Solar charger, Kenya_Solio_Flickr Creative Commons

Andrew Barnett, Director of The Policy Practice,  inspired by the discussion at The Royal Society on Monday 31 March 2014 to discuss the policy implications of research on low carbon development and sustainable energy access in low-income countries, writes for the STEPS Centre blog.

I very much enjoyed meeting the teams from Science and Technology Policy Research (SPRU) at the University of Sussex, the STEPS Centre and the African Technology Policy Studies Network (ATPS) group from Kenya. Their recent working paper 61, Sustainable energy for whom? Governing pro-poor, low-carbon pathways to development: Lessons from solar PV in Kenya, provides a useful contribution to the field, not least by providing a detailed history of Photo Voltaics development in Kenya. The paper draws strongly on the huge intellectual legacy from many years of research at SPRU on the limits to simplistic views of technology transfer and the need for an innovation systems approach to the management of technical change.

In this blogpost I would like to see if I can help to build on this work.  The paper makes the point that there is a perception of a  “tension… between increasing energy access and pursuing low carbon development” (p Xii and page 2).  But it seems to me that it is a great deal more than a perception and this trade-off may well be one of the key intellectual issues in this area of research.  There are now a number of authoritative sources to suggest that there can be a trade-off between these two objectives and they cannot be so easily dismissed.  No less an authority is the current chief economist at DFID, Stefan Dercon, who wrote a paper for the World Bank on this topic, see Policy Research Working Paper 6231,  He concludes:

“Green growth is in no way necessarily bad for the poor.

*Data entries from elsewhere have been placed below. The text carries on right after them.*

/-! `setCvu` writes `cvu`. -/
@[simp] theorem setCvu_block (u : Nat) (c : Cvu) : (setCvu s u c).block = s.block := rfl
@[simp] theorem setCvu_time (u : Nat) (c : Cvu) : (setCvu s u c).time = s.time := rfl
@[simp] theorem setCvu_free (u : Nat) (c : Cvu) : (setCvu s u c).free = s.free := rfl
@[simp] theorem setCvu_pins (u : Nat) (c : Cvu) : (setCvu s u c).pins = s.pins := rfl
@[simp] theorem setCvu_cores (u : Nat) (c : Cvu) : (setCvu s u c).cores = s.cores := rfl
@[simp] theorem setCvu_tmp (u : Nat) (c : Cvu) : (setCvu s u c).tmp = s.tmp := rfl
@[simp] theorem setCvu_pwr (u : Nat) (c : Cvu) : (setCvu s u c).pwr = s.pwr := rfl
@[simp] theorem setCvu_ledger (u : Nat) (c : Cvu) : (setCvu s u c).ledger = s.ledger := rfl
@[simp] theorem setCvu_cpb (u : Nat) (c : Cvu) : (setCvu s u c).cpb = s.cpb := rfl
@[simp] theorem setCvu_hip (u : Nat) (c : Cvu) : (setCvu s u c).hip = s.hip := rfl
@[simp] theorem setCvu_part (u : Nat) (c : Cvu) : (setCvu s u c).part = s.part := rfl
@[simp] theorem setCvu_epoch (u : Nat) (c : Cvu) : (setCvu s u c).epoch = s.epoch := rfl
@[simp] theorem setCvu_book (u : Nat) (c : Cvu) : (setCvu s u c).book = s.book := rfl
@[simp] theorem setCvu_xlat (u : Nat) (c : Cvu) : (setCvu s u c).xlat = s.xlat := rfl
@[simp] theorem setCvu_xcnt (u : Nat) (c : Cvu) : (setCvu s u c).xcnt = s.xcnt := rfl
@[simp] theorem setCvu_irq (u : Nat) (c : Cvu) : (setCvu s u c).irq = s.irq := rfl
@[simp] theorem setCvu_qn (u : Nat) (c : Cvu) : (setCvu s u c).qn = s.qn := rfl
@[simp] theorem setCvu_qos (u : Nat) (c : Cvu) : (setCvu s u c).qos = s.qos := rfl
@[simp] theorem setCvu_tl (u : Nat) (c : Cvu) : (setCvu s u c).tl = s.tl := rfl
@[simp] theorem setCvu_mbox (u : Nat) (c : Cvu) : (setCvu s u c).mbox = s.mbox := rfl
@[simp] theorem setCvu_fuse (u : Nat) (c : Cvu) : (setCvu s u c).fuse = s.fuse := rfl
@[simp] theorem setCvu_boot (u : Nat) (c : Cvu) : (setCvu s u c).boot = s.boot := rfl
@[simp] theorem setCvu_sbox (u : Nat) (c : Cvu) : (setCvu s u c).sbox = s.sbox := rfl
@[simp] theorem setCvu_anvil (u : Nat) (c : Cvu) : (setCvu s u c).anvil = s.anvil := rfl
@[simp] theorem setCvu_hash (u : Nat) (c : Cvu) : (setCvu s u c).hash = s.hash := rfl
@[simp] theorem setCvu_aes (u : Nat) (c : Cvu) : (setCvu s u c).aes = s.aes := rfl
@[simp] theorem setCvu_rng (u : Nat) (c : Cvu) : (setCvu s u c).rng = s.rng := rfl
@[simp] theorem setCvu_hmk (u : Nat) (c : Cvu) : (setCvu s u c).hmk = s.hmk := rfl
@[simp] theorem setCvu_att (u : Nat) (c : Cvu) : (setCvu s u c).att = s.att := rfl
@[simp] theorem setCvu_asy (u : Nat) (c : Cvu) : (setCvu s u c).asy = s.asy := rfl
@[simp] theorem setCvu_sram (u : Nat) (c : Cvu) : (setCvu s u c).sram = s.sram := rfl
@[simp] theorem setCvu_hdrs (u : Nat) (c : Cvu) : (setCvu s u c).hdrs = s.hdrs := rfl
@[simp] theorem setCvu_regs (u : Nat) (c : Cvu) : (setCvu s u c).regs = s.regs := rfl
@[simp] theorem setCvu_latch (u : Nat) (c : Cvu) : (setCvu s u c).latch = s.latch := rfl
@[simp] theorem setCvu_wstage (u : Nat) (c : Cvu) : (setCvu s u c).wstage = s.wstage := rfl
@[simp] theorem setCvu_rsp (u : Nat) (c : Cvu) : (setCvu s u c).rsp = s.rsp := rfl
@[simp] theorem setCvu_pending (u : Nat) (c : Cvu) : (setCvu s u c).pending = s.pending := rfl

/-! `setLane` writes `hash`. -/
@[simp] theorem setLane_block (n : Nat) (l : Lane) : (setLane s n l).block = s.block := rfl
@[simp] theorem setLane_time (n : Nat) (l : Lane) : (setLane s n l).time = s.time := rfl
@[simp] theorem setLane_free (n : Nat) (l : Lane) : (setLane s n l).free = s.free := rfl
@[simp] theorem setLane_pins (n : Nat) (l : Lane) : (setLane s n l).pins = s.pins := rfl
@[simp] theorem setLane_cores (n : Nat) (l : Lane) : (setLane s n l).cores = s.cores := rfl
@[simp] theorem setLane_tmp (n : Nat) (l : Lane) : (setLane s n l).tmp = s.tmp := rfl
@[simp] theorem setLane_pwr (n : Nat) (l : Lane) : (setLane s n l).pwr = s.pwr := rfl
@[simp] theorem setLane_ledger (n : Nat) (l : Lane) : (setLane s n l).ledger = s.ledger := rfl
@[simp] theorem setLane_cpb (n : Nat) (l : Lane) : (setLane s n l).cpb = s.cpb := rfl
@[simp] theorem setLane_hip (n : Nat) (l : Lane) : (setLane s n l).hip = s.hip := rfl
@[simp] theorem setLane_part (n : Nat) (l : Lane) : (setLane s n l).part = s.part := rfl
@[simp] theorem setLane_epoch (n : Nat) (l : Lane) : (setLane s n l).epoch = s.epoch := rfl
@[simp] theorem setLane_book (n : Nat) (l : Lane) : (setLane s n l).book = s.book := rfl
@[simp] theorem setLane_xlat (n : Nat) (l : Lane) : (setLane s n l).xlat = s.xlat := rfl
@[simp] theorem setLane_xcnt (n : Nat) (l : Lane) : (setLane s n l).xcnt = s.xcnt := rfl
@[simp] theorem setLane_irq (n : Nat) (l : Lane) : (setLane s n l).irq = s.irq := rfl
@[simp] theorem setLane_qn (n : Nat) (l : Lane) : (setLane s n l).qn = s.qn := rfl
@[simp] theorem setLane_qos (n : Nat) (l : Lane) : (setLane s n l).qos = s.qos := rfl
@[simp] theorem setLane_tl (n : Nat) (l : Lane) : (setLane s n l).tl = s.tl := rfl
@[simp] theorem setLane_mbox (n : Nat) (l : Lane) : (setLane s n l).mbox = s.mbox := rfl
@[simp] theorem setLane_fuse (n : Nat) (l : Lane) : (setLane s n l).fuse = s.fuse := rfl
@[simp] theorem setLane_boot (n : Nat) (l : Lane) : (setLane s n l).boot = s.boot := rfl
@[simp] theorem setLane_sbox (n : Nat) (l : Lane) : (setLane s n l).sbox = s.sbox := rfl
@[simp] theorem setLane_anvil (n : Nat) (l : Lane) : (setLane s n l).anvil = s.anvil := rfl
@[simp] theorem setLane_aes (n : Nat) (l : Lane) : (setLane s n l).aes = s.aes := rfl
@[simp] theorem setLane_rng (n : Nat) (l : Lane) : (setLane s n l).rng = s.rng := rfl
@[simp] theorem setLane_cvu (n : Nat) (l : Lane) : (setLane s n l).cvu = s.cvu := rfl
@[simp] theorem setLane_hmk (n : Nat) (l : Lane) : (setLane s n l).hmk = s.hmk := rfl
@[simp] theorem setLane_att (n : Nat) (l : Lane) : (setLane s n l).att = s.att := rfl
@[simp] theorem setLane_asy (n : Nat) (l : Lane) : (setLane s n l).asy = s.asy := rfl
@[simp] theorem setLane_sram (n : Nat) (l : Lane) : (setLane s n l).sram = s.sram := rfl
@[simp] theorem setLane_hdrs (n : Nat) (l : Lane) : (setLane s n l).hdrs = s.hdrs := rfl
@[simp] theorem setLane_regs (n : Nat) (l : Lane) : (setLane s n l).regs = s.regs := rfl
@[simp] theorem setLane_latch (n : Nat) (l : Lane) : (setLane s n l).latch = s.latch := rfl
@[simp] theorem setLane_wstage (n : Nat) (l : Lane) : (setLane s n l).wstage = s.wstage := rfl
@[simp] theorem setLane_rsp (n : Nat) (l : Lane) : (setLane s n l).rsp = s.rsp := rfl
@[simp] theorem setLane_pending (n : Nat) (l : Lane) : (setLane s n l).pending = s.pending := rfl

/-! `setSiteInfo` writes `boot`. -/
@[simp] theorem setSiteInfo_block (k : Nat) (v : SiteInfo) : (setSiteInfo s k v).block = s.block := rfl
@[simp] theorem setSiteInfo_time (k : Nat) (v : SiteInfo) : (setSiteInfo s k v).time = s.time := rfl
@[simp] theorem setSiteInfo_free (k : Nat) (v : SiteInfo) : (setSiteInfo s k v).free = s.free := rfl
@[simp] theorem setSiteInfo_pins (k : Nat) (v : SiteInfo) : (setSiteInfo s k v).pins = s.pins := rfl
@[simp] theorem setSiteInfo_cores (k : Nat) (v : SiteInfo) : (setSiteInfo s k v).cores = s.cores := rfl
@[simp] theorem setSiteInfo_tmp (k : Nat) (v : SiteInfo) : (setSiteInfo s k v).tmp = s.tmp := rfl
@[simp] theorem setSiteInfo_pwr (k : Nat) (v : SiteInfo) : (setSiteInfo s k v).pwr = s.pwr := rfl
@[simp] theorem setSiteInfo_ledger (k : Nat) (v : SiteInfo) : (setSiteInfo s k v).ledger = s.ledger := rfl
@[simp] theorem setSiteInfo_cpb (k : Nat) (v : SiteInfo) : (setSiteInfo s k v).cpb = s.cpb := rfl
@[simp] theorem setSiteInfo_hip (k : Nat) (v : SiteInfo) : (setSiteInfo s k v).hip = s.hip := rfl
@[simp] theorem setSiteInfo_part (k : Nat) (v : SiteInfo) : (setSiteInfo s k v).part = s.part := rfl
@[simp] theorem setSiteInfo_epoch (k : Nat) (v : SiteInfo) : (setSiteInfo s k v).epoch = s.epoch := rfl
@[simp] theorem setSiteInfo_book (k : Nat) (v : SiteInfo) : (setSiteInfo s k v).book = s.book := rfl
@[simp] theorem setSiteInfo_xlat (k : Nat) (v : SiteInfo) : (setSiteInfo s k v).xlat = s.xlat := rfl
@[simp] theorem setSiteInfo_xcnt (k : Nat) (v : SiteInfo) : (setSiteInfo s k v).xcnt = s.xcnt := rfl
@[simp] theorem setSiteInfo_irq (k : Nat) (v : SiteInfo) : (setSiteInfo s k v).irq = s.irq := rfl
@[simp] theorem setSiteInfo_qn (k : Nat) (v : SiteInfo) : (setSiteInfo s k v).qn = s.qn := rfl
@[simp] theorem setSiteInfo_qos (k : Nat) (v : SiteInfo) : (setSiteInfo s k v).qos = s.qos := rfl
@[simp] theorem setSiteInfo_tl (k : Nat) (v : SiteInfo) : (setSiteInfo s k v).tl = s.tl := rfl
@[simp] theorem setSiteInfo_mbox (k : Nat) (v : SiteInfo) : (setSiteInfo s k v).mbox = s.mbox := rfl
@[simp] theorem setSiteInfo_fuse (k : Nat) (v : SiteInfo) : (setSiteInfo s k v).fuse = s.fuse := rfl
@[simp] theorem setSiteInfo_sbox (k : Nat) (v : SiteInfo) : (setSiteInfo s k v).sbox = s.sbox := rfl
@[simp] theorem setSiteInfo_anvil (k : Nat) (v : SiteInfo) : (setSiteInfo s k v).anvil = s.anvil := rfl
@[simp] theorem setSiteInfo_hash (k : Nat) (v : SiteInfo) : (setSiteInfo s k v).hash = s.hash := rfl
@[simp] theorem setSiteInfo_aes (k : Nat) (v : SiteInfo) : (setSiteInfo s k v).aes = s.aes := rfl
@[simp] theorem setSiteInfo_rng (k : Nat) (v : SiteInfo) : (setSiteInfo s k v).rng = s.rng := rfl
@[simp] theorem setSiteInfo_cvu (k : Nat) (v : SiteInfo) : (setSiteInfo s k v).cvu = s.cvu := rfl
@[simp] theorem setSiteInfo_hmk (k : Nat) (v : SiteInfo) : (setSiteInfo s k v).hmk = s.hmk := rfl
@[simp] theorem setSiteInfo_att (k : Nat) (v : SiteInfo) : (setSiteInfo s k v).att = s.att := rfl
@[simp] theorem setSiteInfo_asy (k : Nat) (v : SiteInfo) : (setSiteInfo s k v).asy = s.asy := rfl
@[simp] theorem setSiteInfo_sram (k : Nat) (v : SiteInfo) : (setSiteInfo s k v).sram = s.sram := rfl
@[simp] theorem setSiteInfo_hdrs (k : Nat) (v : SiteInfo) : (setSiteInfo s k v).hdrs = s.hdrs := rfl
@[simp] theorem setSiteInfo_regs (k : Nat) (v : SiteInfo) : (setSiteInfo s k v).regs = s.regs := rfl
@[simp] theorem setSiteInfo_latch (k : Nat) (v : SiteInfo) : (setSiteInfo s k v).latch = s.latch := rfl
@[simp] theorem setSiteInfo_wstage (k : Nat) (v : SiteInfo) : (setSiteInfo s k v).wstage = s.wstage := rfl
@[simp] theorem setSiteInfo_rsp (k : Nat) (v : SiteInfo) : (setSiteInfo s k v).rsp = s.rsp := rfl
@[simp] theorem setSiteInfo_pending (k : Nat) (v : SiteInfo) : (setSiteInfo s k v).pending = s.pending := rfl

/-! `setPlace` writes `asy`. -/
@[simp] theorem setPlace_block (p k : Nat) (v : APlace) : (setPlace s p k v).block = s.block := rfl
@[simp] theorem setPlace_time (p k : Nat) (v : APlace) : (setPlace s p k v).time = s.time := rfl
@[simp] theorem setPlace_free (p k : Nat) (v : APlace) : (setPlace s p k v).free = s.free := rfl
@[simp] theorem setPlace_pins (p k : Nat) (v : APlace) : (setPlace s p k v).pins = s.pins := rfl
@[simp] theorem setPlace_cores (p k : Nat) (v : APlace) : (setPlace s p k v).cores = s.cores := rfl
@[simp] theorem setPlace_tmp (p k : Nat) (v : APlace) : (setPlace s p k v).tmp = s.tmp := rfl
@[simp] theorem setPlace_pwr (p k : Nat) (v : APlace) : (setPlace s p k v).pwr = s.pwr := rfl
@[simp] theorem setPlace_ledger (p k : Nat) (v : APlace) : (setPlace s p k v).ledger = s.ledger := rfl
@[simp] theorem setPlace_cpb (p k : Nat) (v : APlace) : (setPlace s p k v).cpb = s.cpb := rfl
@[simp] theorem setPlace_hip (p k : Nat) (v : APlace) : (setPlace s p k v).hip = s.hip := rfl
@[simp] theorem setPlace_part (p k : Nat) (v : APlace) : (setPlace s p k v).part = s.part := rfl
@[simp] theorem setPlace_epoch (p k : Nat) (v : APlace) : (setPlace s p k v).epoch = s.epoch := rfl
@[simp] theorem setPlace_book (p k : Nat) (v : APlace) : (setPlace s p k v).book = s.book := rfl
@[simp] theorem setPlace_xlat (p k : Nat) (v : APlace) : (setPlace s p k v).xlat = s.xlat := rfl
@[simp] theorem setPlace_xcnt (p k : Nat) (v : APlace) : (setPlace s p k v).xcnt = s.xcnt := rfl
@[simp] theorem setPlace_irq (p k : Nat) (v : APlace) : (setPlace s p k v).irq = s.irq := rfl
@[simp] theorem setPlace_qn (p k : Nat) (v : APlace) : (setPlace s p k v).qn = s.qn := rfl
@[simp] theorem setPlace_qos (p k : Nat) (v : APlace) : (setPlace s p k v).qos = s.qos := rfl
@[simp] theorem setPlace_tl (p k : Nat) (v : APlace) : (setPlace s p k v).tl = s.tl := rfl
@[simp] theorem setPlace_mbox (p k : Nat) (v : APlace) : (setPlace s p k v).mbox = s.mbox := rfl
@[simp] theorem setPlace_fuse (p k : Nat) (v : APlace) : (setPlace s p k v).fuse = s.fuse := rfl
@[simp] theorem setPlace_boot (p k : Nat) (v : APlace) : (setPlace s p k v).boot = s.boot := rfl
@[simp] theorem setPlace_sbox (p k : Nat) (v : APlace) : (setPlace s p k v).sbox = s.sbox := rfl
@[simp] theorem setPlace_anvil (p k : Nat) (v : APlace) : (setPlace s p k v).anvil = s.anvil := rfl
@[simp] theorem setPlace_hash (p k : Nat) (v : APlace) : (setPlace s p k v).hash = s.hash := rfl
@[simp] theorem setPlace_aes (p k : Nat) (v : APlace) : (setPlace s p k v).aes = s.aes := rfl
@[simp] theorem setPlace_rng (p k : Nat) (v : APlace) : (setPlace s p k v).rng = s.rng := rfl
@[simp] theorem setPlace_cvu (p k : Nat) (v : APlace) : (setPlace s p k v).cvu = s.cvu := rfl
@[simp] theorem setPlace_hmk (p k : Nat) (v : APlace) : (setPlace s p k v).hmk = s.hmk := rfl
@[simp] theorem setPlace_att (p k : Nat) (v : APlace) : (setPlace s p k v).att = s.att := rfl
@[simp] theorem setPlace_sram (p k : Nat) (v : APlace) : (setPlace s p k v).sram = s.sram := rfl
@[simp] theorem setPlace_hdrs (p k : Nat) (v : APlace) : (setPlace s p k v).hdrs = s.hdrs := rfl
@[simp] theorem setPlace_regs (p k : Nat) (v : APlace) : (setPlace s p k v).regs = s.regs := rfl
@[simp] theorem setPlace_latch (p k : Nat) (v : APlace) : (setPlace s p k v).latch = s.latch := rfl
@[simp] theorem setPlace_wstage (p k : Nat) (v : APlace) : (setPlace s p k v).wstage = s.wstage := rfl
@[simp] theorem setPlace_rsp (p k : Nat) (v : APlace) : (setPlace s p k v).rsp = s.rsp := rfl
@[simp] theorem setPlace_pending (p k : Nat) (v : APlace) : (setPlace s p k v).pending = s.pending := rfl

But the key message of this paper is that promises that green growth will offer a rapid route out of poverty are not very plausible; there may well be less rapid an exit than with more conventional growth strategies. To sustain growth, green growth also needs to be weighed in terms of its ability to reduce poverty. To sustain poverty reduction, green growth may involve giving up some possible environmental benefits, to keep the growth-poverty elasticity high. Since poverty reduction remains at the top of the agenda, different shades of green may be needed. In particular, poverty reduction is a powerful force for giving the poor more resilience to the increasing risks of climate change; they should not be asked to pay the price for greening the planet.”

For me understanding that a trade-off CAN exist is at the heart of the “political economy” that is increasingly seen as being of critical importance to understanding apparently illogical human behaviour in this area (see www.thepolicypractice.com).  Of course if there is to be lots of genuinely ‘new money’ for low carbon growth, it is a laudable objective for academics to see how they can help to capture as much of it as possible for the poorer people of Africa.  But for me the SPRU analysis would be strengthened if it accepted and dealt with the possibility of a trade-off.  Indeed if the possibility of a trade-off were put at the centre of the work it would lead nicely onto the other issue at the heart of the STEPS programme namely the existence of “diverse pathways“.  The issue is NOT (as suggested at the meeting) that new technologies always start off less competitive than established technologies, it is that from among all the possible future pathways some will contribute more to energy access and others will contribute more to low carbon “development” for a given level of resource input (by the way there does not appear to be as much effort into unpacking the concept of “energy access”, or even development, as are applied to other terms in the analysis – the reduction of energy poverty must surely involve USE of modern energy services and a view as to what is considered to be an adequate or minimum level of consumption).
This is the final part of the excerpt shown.